What you will do: Give again, word for word, every line in the entries below from the line with "if w.drained.isNone &&" up to and including the line with "the first of one. -/", and no other line.

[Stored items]
§

/-- R166: the master announces itself and sends a Sync, in one step or in two, at each interval of its DTC; was: the DTC before the cycle. The
interval is the model's (DESIGN CHOICE, log entry 57: no register holds it). -/
def State.ptpCycle (s : State) (was : Nat) : State :=
  if s.ptpMaster then
    let period := secUnits * 2 ^ Config.ptpInterval.val / 128
    if was / period = s.now / period then s
    else
      let t := s.tpTxStamp
      let s := (s.emit (.ptp (.announce s.ptpOwn))).used
      if s.flag DTC.PTPCFG_TWOSTEP then (s.emit (.ptp (.sync none))).emit (.ptp (.followUp t)) else s.emit (.ptp (.sync (some t)))
  else s

/-- R168: the mean of the increments of the last HOLDAVG seconds; the increment in force where there is no sample (DESIGN
CHOICE, log entry 14). -/
def State.holdIncr (s : State) : Nat :=
  let l := s.time.hist.filter fun e => secOf s.now ≤ e.1 + s.get DTC.SERVO1_HOLDAVG
  if l.isEmpty then s.time.incr else (l.map Prod.snd).sum / l.length

/-- R168: HOLDN sample intervals without a valid sample. -/
def execServoHoldover (s : State) : Result :=
  .next (if s.get DTC.SSTAT_STATE = 2 then
    let s := (s.setIncr s.holdIncr).servoState 3
    { s with time := { s.time with good := 0 } }
  else s)

/-! PPS (R170). -/

/-- R168: the offset of the DTC's second boundary from a PPS edge at time t, in 2^-8 ns: positive where the DTC is ahead. -/
def ppsOffset (t : Nat) : Int :=
  let x : Int := (t % secUnits : Nat) / 2 ^ 24
  let h : Int := 1000000000 * 256
  if 2 * x < h then x else x - h

/-- R162, R170: a PPS_IN rising edge. -/
def execPpsInEdge (s : State) : Result :=
  let t := s.stampAt s.now 0
  let s := s.used
  let s := if s.time.ppsiHeld then s else s.setStamp dtcPpsi t
  let s := s.raise DTC.SSTAT_PPSSEEN
  .next (if s.get DTC.CTRL_MODE = 3 then s.servoSample (ppsOffset t) else s)

/-- R170: a read of DTC_PPSI_FRAC starts a capture. -/
def State.ppsiStart (s : State) : State := { s with time := { s.time with ppsiHeld := true, ppsiRead := 0 } }

/-- R170: a read of NS (0), SECLO (1) or SECHI (2) of the set; the capture completes once each has been read. -/
def State.ppsiReadPart (s : State) (k : Nat) : State :=
  let r := setBit s.time.ppsiRead k
  { s with time := { s.time with ppsiRead := r, ppsiHeld := s.time.ppsiHeld && r != 7 } }

/-- R170: a read of DTC_PPSI_FRAC. -/
def execPpsiCaptureStart (s : State) : Result :=
  .next (match s.barred .DTC 0 with
    | some st => s.answer st
    | none => s.ppsiStart.answerData (bytesLE 4 (s.get DTC.PPSI_FRAC)))

/-- R170: 1 ms after the read of DTC_PPSI_FRAC. -/
def execPpsiCaptureTimeout (s : State) : Result :=
  .next { s with time := { s.time with ppsiHeld := false } }

/-- R170: NS passes DTC_PPSO.OFS: PPS_OUT rises while PPSOEN = 1. -/
def execPpsOutRise (s : State) : Result :=
  .next (if s.flag DTC.CTRL_PPSOEN && decide (s.get DTC.PPSO_OFS ≤ nsOf s.now) then
    { s with time := { s.time with ppsOut := true } } else s)

/-- R170: PPS_OUT falls after WIDTH us. -/
def execPpsOutFall (s : State) : Result := .next { s with time := { s.time with ppsOut := false } }

end Sys2Proof.Machine
end

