/-- R32, R213: field n is admitted. -/
def State.admitField (s : State) (n : Nat) : State :=
  let s := ((s.set FLH.RC_STATUS 5 n).set FCC.STAT_PHASE 5 n).setBitOf GLB.AVAIL_FREADY n
  let s := { s with boot := { s.boot with admitted := true } }
  let s := if s.bit CLK.LOCK 2 then s.raise FLD.STAT_WCLKLOCK n else s
  let s := if s.flag QDR.CFG_PRESENT n then (s.set QDR.STAT_STATE 1 n).lower DRF.STAT_INITDONE n else s
  (s.wires).rollEnd

/-- R32, R161, R213, R266, R307: field n reports ready and is admitted. -/
def execFieldReady (n : FieldId) (s : State) : Result :=
  .next (if s.get FLH.RC_STATUS n = 4 ∧ s.get FCC.STAT_PHASE n = 4 ∧ s.flag FTS.STAT_LOCK n = true ∧ s.flag FTS.STAT_CALDONE n = true then s.admitField n else s)

/-! Release and start-up (R422-R426). -/

/-- R434: RST_RELTS. -/
def relTs : StampRegs := ⟨RST.RELTS_FRAC, RST.RELTS_NS, RST.RELTS_SECLO, RST.RELTS_SECHI⟩

/-- R424: a ready package that is not released and has an admitted field. -/
def State.mayRelease (s : State) : Bool := s.boot.readyAt.isSome && s.get GLB.AVAIL_FREADY != 0 && !s.flag RST.SYNC_RELEASED

/-- R425: the release point; the release instant is 20 us later. -/
def State.releaseAt (s : State) (t : Nat) : State := (s.raise RST.SYNC_RELEASED).setStamp relTs ((t + 20 * usUnits) % dtcModulus)

/-- R424: SYNC has read level for two TCLK cycles; with SYNCEN = 0 the release point is the moment of readiness. -/
def execReleasePoint (level : Bool) (s : State) : Result :=
  let s := s.setB RST.SYNC_LEVEL level
  .next (if !s.mayRelease then s
  else if !s.flag RST.SYNC_SYNCEN then s.releaseAt (s.boot.readyAt.getD 0)
  else if level then s.releaseAt s.now
  else s)

/-- R424: TIMEOUT ms have passed since readiness without the edge. -/
def execSyncTimeout (s : State) : Result :=
  let t := s.boot.readyAt.getD 0 + s.get RST.SYNC_TIMEOUT * msUnits
  .next (if s.mayRelease && s.flag RST.SYNC_SYNCEN && s.get RST.SYNC_TIMEOUT != 0 && decide (t ≤ s.now) then
    (s.releaseAt t).raise RST.SYNC_SYNCTMO
  else s)

/-- How many start-up steps field n has run. -/
def State.stepsDone (s : State) (n : Nat) : Nat := Store.get 0 n s.boot.steps

/-- R321, R422, R425: the next step of field n completes (DESIGN CHOICE, log entry 32). -/
def State.stepDone (s : State) (n : Nat) : State :=
  let i := s.stepsDone n
  let s := { s with boot := { s.boot with
    steps := Store.put n (i + 1) s.boot.steps
    stepAt := Store.put n (s.fieldNow n) s.boot.stepAt
    lockWait := s.boot.lockWait.filter fun x => x != n } }
  ((s.setBitOf FCC.STEP_DONE (stepCode (s.get FCC.STEP_ORDER n) i) n).set FCC.STAT_PHASE (if i = 3 then 7 else 6) n).showPins n

/-- R422, R425: field n runs its next start-up step, when its time has come. -/
def execStartupStep (n : FieldId) (s : State) : Result :=
  let i := s.stepsDone n
  let due := if i = 0 then s.serves n && decide (s.stampOf relTs ≤ s.fieldNow n)
    else decide (Store.get 0 n s.boot.stepAt + usUnits ≤ s.fieldNow n)
  .next (if s.flag RST.SYNC_RELEASED && s.bit FPW.DON 0 n && (s.get FCC.STAT_PHASE n == 5 || s.get FCC.STAT_PHASE n == 6) && due && !s.boot.lockWait.contains n.val then
    if stepCode (s.get FCC.STEP_ORDER n) i = 0 ∧ s.pllsLocked n = false then
      { s with boot := { s.boot with lockWait := s.boot.lockWait ++ [n.val] } }
    else s.stepDone n
  else s)

/-- R306, R419, R422: FPLL i of field n locks. -/
def execFabricPllLock (n : FieldId) (i : Fin 6) (s : State) : Result :=
  .next (if s.bit FLD.PLL_USED i n && (decide (3 ≤ s.get FCC.STAT_PHASE n) && decide (s.get FCC.STAT_PHASE n ≤ 7)) then
    let s := s.setBitOf FLD.PLL_LOCK i n
    if !s.pllsLocked n then s
    else if s.get FCC.STAT_PHASE n = 3 then s.set FCC.STAT_PHASE 4 n
    else if s.boot.lockWait.contains n.val then s.stepDone n
    else s
  else s)

/-- R417, R422: an FPLL in use has not locked 1 ms after it was started. -/
def execFabricPllLockTimeout (n : FieldId) (s : State) : Result :=
  .next (if s.pllsLocked n then s
  else if s.get FCC.STAT_PHASE n = 3 then s.copyInFail n 0x10
  else if s.boot.lockWait.contains n.val then ((s.raise FCC.STAT_LOCKLATE n).raise FLD.STAT_PLLUNLK n).stepDone n
  else s)

/-! Service and recovery access (R44, R45). -/

/-- R44: the first four conditions of service: Headgate and MC0 run and the CXL link is trained. -/
def State.hostReady (s : State) : Bool :=
  s.flag HDG.STAT_KEYOK && s.boot.rolling && s.get CXL.LSTAT_MODE != 0 && s.get GLB.SERV_STATE == 0

/-- R44: the conditions of service hold for the first time since the package reset. -/
def execServiceEntry (s : State) : Result :=
  .next (if s.hostReady && s.boot.admitted then s.set GLB.SERV_STATE 2 else s)

/-- R45: roll call has ended without an admitted field and the first four conditions of service hold. -/
def execRecoveryAccessEntry (s : State) : Result :=
  .next (if s.hostReady && s.boot.ended && !s.boot.admitted then s.set GLB.SERV_STATE 1 else s)

/-! Parcels (R427-R432). -/

/-- R429: a source of a swap: its store offset, the KIND and SLOT of its key (R439), its size. Source 0xF is HOME. -/
def State.swapSource (s : State) (n src : Nat) : Nat × Nat × Nat × Nat :=
  if src = 15 then (imageSlot (s.get FCC.STAT_SLOT n), 1, s.get FCC.STAT_SLOT n, imageSize)
  else (parcelSlot src, 2, 0x10 + src, parcelSize)

/-- R429: the error of a swap's source: 0x0603, 0x0604, or 0. -/
def State.swapError (s : State) (n p src : Nat) : Nat :=
  if src = 15 then 0
  else
    let a := parcelSlot src
    if s.headerError n a 2 parcelSize ≠ 0 then 0x0603
    else if s.hdrParcel n a ≠ p ∨ s.hdrStatic n a ≠ s.hdrStatic n (imageSlot (s.get FCC.STAT_SLOT n)) then 0x0604
    else 0

/-- The fabric ports whose logic lies in parcel p of field n, numbered as FieldSt.place. -/
def State.portsIn (s : State) (n p : Nat) : List Nat :=
  ((Store.get {} n s.fields).place.filter fun e => e.2 == p).map fun e => e.1

/-- R429, R430: a write of FCC_PCMD of field n. -/
def State.writePcmd (s : State) (n v src : Nat) : State :=
  let p := bitsOf v 1 4
  let c := bitsOf v 5 4
  let e := bitsOf v 16 10
  if !bitOf v 0 || decide (12 ≤ p) || (decide (12 ≤ c) && c != 15) then s
  else if s.opBusy e then s.raise FCC.STAT_PCMDERR n
  else if (s.swap n).isSome then s.opRefuse e 0x0601 src
  else
    let fail := fun (s : State) (err : Nat) => s.opBegin e 0x0601 5 err src noResult
    if !s.flag RST.SYNC_RELEASED then fail s 0x0601
    else if s.get FCC.PSTAT_STATE n p = 3 then fail s 0x0602
    else if s.swapError n p c ≠ 0 then fail s (s.swapError n p c)
    else
      let ps := s.portsIn n p
      let s := (s.opBegin e 0x0601 2 0 src noResult).opMove e 2 0 [s.hdrVer n (s.swapSource n c).1, p + c * 2 ^ 8, 0]
      let s := ((s.engage n p).set FCC.PSTAT_STATE 1 n p).setSwap n { parcel := p, src := c, entry := e, t0 := s.elapsed }
      { s with resv := s.resv.filter fun r => !(decide (256 ≤ r.1) && (r.1 - 256) / 16 == n && ps.contains ((r.1 - 256) % 16)) }

/-- R429: a write of the word v to FCC_PCMD. -/
def execParcelSwap (n : FieldId) (v : Word) (src : Fin 4096) (s : State) : Result :=
  .next (s.access .FCC n fun s => s.writePcmd n v.toNat src)

/-- R432: a swap ends FAILED with its parcel BLANK. -/
def State.swapBlank (s : State) (n : Nat) (w : SwapSt) (err : Nat) : State :=
  (((((s.clearBasins n (84 * (4 + w.parcel)) 84).swapFab n w.parcel {}).set FCC.PSTAT_STATE 2 n w.parcel).endSwap n).opFail w.entry err)

/-- R430: nothing is outstanding at the parcel's Canal endpoints: no tag, and no request or response of theirs under way. -/
def State.parcelQuiet (s : State) (n p : Nat) : Bool :=
  (s.portsIn n p).all fun x => decide (x < 32) ||
    let own (r : Req) : Bool := r.src == n * 256 + 0x40 + (x - 32)
    !(s.tags.any (fun t => own t.2.req) || s.ingress.any (fun h => own h.req) || s.waiting.any own || s.owed.any fun w => own w.req)

/-- R430: the parcel's drain is complete: its header is read and checked again (DESIGN CHOICE, log entry 9; DESIGN
CHOICE, log entry 32). -/
def execParcelDrained (n : FieldId) (s : State) : Result :=
  .next (match s.swap n with
  | some w =>
    if w.drained.isSome || decide (s.elapsed < w.t0 + usFs) || !s.parcelQuiet n w.parcel then s
    else
      let us := (s.elapsed - w.t0 - usFs) / usFs
      let o := (s.op w.entry).opspec
      let s := s.opMove w.entry 2 0 [o.getD 0 0, o.getD 1 0, us]
      let err := s.swapError n w.parcel w.src
      if err ≠ 0 then s.swapBlank n w err else s.setSwap n { w with drained := some us, drainedAt := s.elapsed, pieceAt := s.elapsed + 10 * usFs }
  | none => s)

/-- R430: the next 64th of the payload of a parcel swap of field n is written: at most 1.40 ms for all of them. -/
def State.swapPiece (s : State) (n : Nat) (w : SwapSt) : State :=
  if w.drained.isSome ∧ w.written = false ∧ w.pieces < 64 ∧ w.pieceAt ≤ s.elapsed then
    let t := (1 + s.openValue .loadStep % 21875) * 1000000
    (s.used.opMove w.entry 2 (1024 * (w.pieces + 1)) (s.op w.entry).opspec).setSwap n { w with pieces := w.pieces + 1, pieceAt := w.pieceAt + t }
  else s

/-- R430: the parcel swaps that run go on. -/
def State.swapCycle (s : State) : State :=
  if s.swaps.isEmpty then s else (List.range 8).foldl (fun s n => match s.swap n with
    | some w => s.swapPiece n w
    | none => s) s

/-- R430, R432: the frames and basin blocks of the parcel are written, its flip-flops are at INIT and the tag checked; ok: no read of the store failed. -/
def execParcelWritten (n : FieldId) (ok : Bool) (s : State) : Result :=
  .next (match s.swap n with
  | some w =>
    if w.drained.isNone || w.written || decide (s.elapsed < w.drainedAt + 10 * usFs) then s
    else
      let q := s.swapSource n w.src
      if !ok then s.swapBlank n w 0x0605
      else if !s.tagOk n q.1 q.2.1 q.2.2.1 then s.swapBlank n w 0x0606
      else
        (((s.loadBasins n (84 * (4 + w.parcel)) 84 (s.bodyAt n q.1)).swapFab n w.parcel (s.bodyAt n q.1).fab).opMove w.entry 2 65536
          (s.op w.entry).opspec).setSwap n { w with written := true, writtenAt := s.elapsed }
  | none => s)

/-- The ports of parcel p of field n lie where the image of the swap places them. -/
def State.replace (s : State) (n p : Nat) (b : ImgBody) : State :=
  let f := Store.get {} n s.fields
  { s with fields := Store.set {} n { f with
      place := (b.place.filter fun e => e.2 == p).foldl (fun m e => Store.put e.1 e.2 m) (f.place.filter fun e => e.2 != p) } s.fields }

/-- R430: clocks and gates of the parcel are released and the swap ends DONE. -/
def execParcelActive (n : FieldId) (s : State) : Result :=
  .next (match s.swap n with
  | some w =>
    if !w.written || decide (s.elapsed < w.writtenAt + 2 * usFs) then s
    else
      let a := (s.swapSource n w.src).1
      let s := (s.replace n w.parcel (s.bodyAt n a)).set FCC.PVER (s.hdrVer n a) n w.parcel
      let s := ((s.set FCC.PSTAT_STATE 0 n w.parcel).set FCC.PSTAT_SRC w.src n w.parcel).wrap FCC.PSTAT_SWAPS 1 n w.parcel
      (s.endSwap n).opDone w.entry
  | none => s)

/-- R431: the drain is not complete 1 ms after the swap was accepted. -/
def execParcelWedged (n : FieldId) (s : State) : Result :=
  .next (match s.swap n with
  | some w =>
    if w.drained.isNone && decide (w.t0 + 1000 * usFs ≤ s.elapsed) then
      ((s.set FCC.PSTAT_STATE 3 n w.parcel).endSwap n).opFail w.entry 0x0602
    else s
  | none => s)

end Sys2Proof.Machine
end

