/-- R461-R463: a byte arrives on the MSP: after a gap of more than 1 ms it starts a frame anew. A byte that cannot continue a SYNC pair may be
the first of one. -/
def State.mspReceive (s : State) (b : Byte) : State :=
  let l := (if s.wm.rxAt + 1000 * usFs < s.elapsed then [] else s.wm.rx) ++ [b]
  let keep (s : State) (l : List Byte) : State := { s with wm := { s.wm with rx := l, rxAt := s.elapsed } }
  if !frameEnds l then keep s l
  else if l.length ≤ 2 then keep s (if b = 0xA5 then [b] else [])
  else if frameOk l then (keep s []).wmRequest false (fieldAt l 6 2) (fieldAt l 4 2) (fieldAt l 12 4) ((l.drop 16).take (fieldAt l 8 2)) {}
  else keep s []

/-- R461, R463: Watermaster in a cycle: a request that waits, and a byte on the MSP, which takes ten bit times. -/
def State.wmCycle (s : State) : State :=
  let s := s.wmRetry
  match Config.mspByte s.elapsed with
  | some b => if s.wmListens false && decide (s.wm.rxAt + s.mspByteTime ≤ s.elapsed) then s.mspReceive b else s
  | none => s

/-- R463: a gap of more than 1 ms between bytes on the MSP. -/
def execMspGapTimeout (s : State) : Result := .next { s with wm := { s.wm with rx := [] } }

/-! The host channel (R485). -/

/-- R485: the bytes in the request buffer. -/
def State.reqBytes (s : State) : List Byte := (List.range 1024).flatMap fun i => bytesLE 4 (s.get WHC.REQBUF i)

/-- R485: REQ: the request frame in the buffer (DEDUCED, log entry 48). -/
def State.hostRequest (s : State) (guest : Guest) : State :=
  let b := s.reqBytes
  if frameOk b then s.wmRequest true (fieldAt b 6 2) (fieldAt b 4 2) (fieldAt b 12 4) ((b.drop 16).take (fieldAt b 8 2)) guest else s

/-- R485: RSPACK: the response buffer is free, and takes a response that waits. -/
def State.rspAck (s : State) : State :=
  let s := s.lower WHC.STAT_RSPV
  match s.wm.held with
  | some b => ({ s with wm := { s.wm with held := none } }).wmAnswer true b
  | none => s

/-- R485: EVTACK: the event buffer is free, and takes the next event. -/
def State.evtAck (s : State) : State := (s.lower WHC.STAT_EVTV).nextEvent

/-- R485: a write of the word v to the host channel at an offset. -/
def State.writeWhc (s : State) (o v : Nat) (guest : Guest) : State :=
  if o = 0 then
    let s := if bitOf v 1 then s.rspAck else s
    let s := if bitOf v 2 then s.evtAck else s
    if bitOf v 0 then s.hostRequest guest else s
  else if 0x1000 ≤ o ∧ o < 0x2000 then (if s.flag WHC.STAT_REQBUSY then s else s.set WHC.REQBUF v ((o - 0x1000) / 4))
  else s

/-- R485: a write of WHC_DOOR.REQ. -/
def execWhcRequest (guest : Guest) (s : State) : Result := .next ((s.writeWhc 0 1 guest).answer .ok)

/-- R485: a write of WHC_DOOR.RSPACK. -/
def execRspack (s : State) : Result := .next ((s.writeWhc 0 2 {}).answer .ok)

/-- R485: a write of WHC_DOOR.EVTACK. -/
def execEvtack (s : State) : Result := .next ((s.writeWhc 0 4 {}).answer .ok)
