-- ==== Sys2Proof/Machine/Dispatch.lean ====
section
/-! DEFINITION. The dispatch of the commands to their meanings: one arm per constructor. -/
namespace Sys2Proof.Machine
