-- ==== Sys2Proof/Machine/Step.lean ====
section
/-! DEFINITION. One step: the command at the front of the queue, or, on an empty queue, one cycle of the clock that the
DTC counts on. -/
namespace Sys2Proof.Machine

/-- One step (DESIGN CHOICE, log entry 1; DESIGN CHOICE, log entry 4). -/
def step (s : State) : Host.Outcome State Fault Refusal :=
  match s.pending with
  | [] => .next s.cycle
  | c :: rest => exec c { s with pending := rest }

/-- s with the command that a word spells put at the front of its queue; no word spells one (DESIGN CHOICE, log entry 53). -/
def State.withFetchWord (s : State) (nbits w : Nat) : State :=
  match decodeTableWord nbits w with
  | some c => { s with pending := c :: s.pending }
  | none => s

end Sys2Proof.Machine
end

§

Answer space:
    if w.drained.isNone && decide (w.t0 + 1000 * usFs ≤ s.elapsed) then
      ((s.set FCC.PSTAT_STATE 3 n w.parcel).endSwap n).opFail w.entry 0x0602
    else s
  | none => s)

end Sys2Proof.Machine
end

/-- R461-R463: a byte arrives on the MSP: after a gap of more than 1 ms it starts a frame anew. A byte that cannot continue a SYNC pair may be
the first of one. -/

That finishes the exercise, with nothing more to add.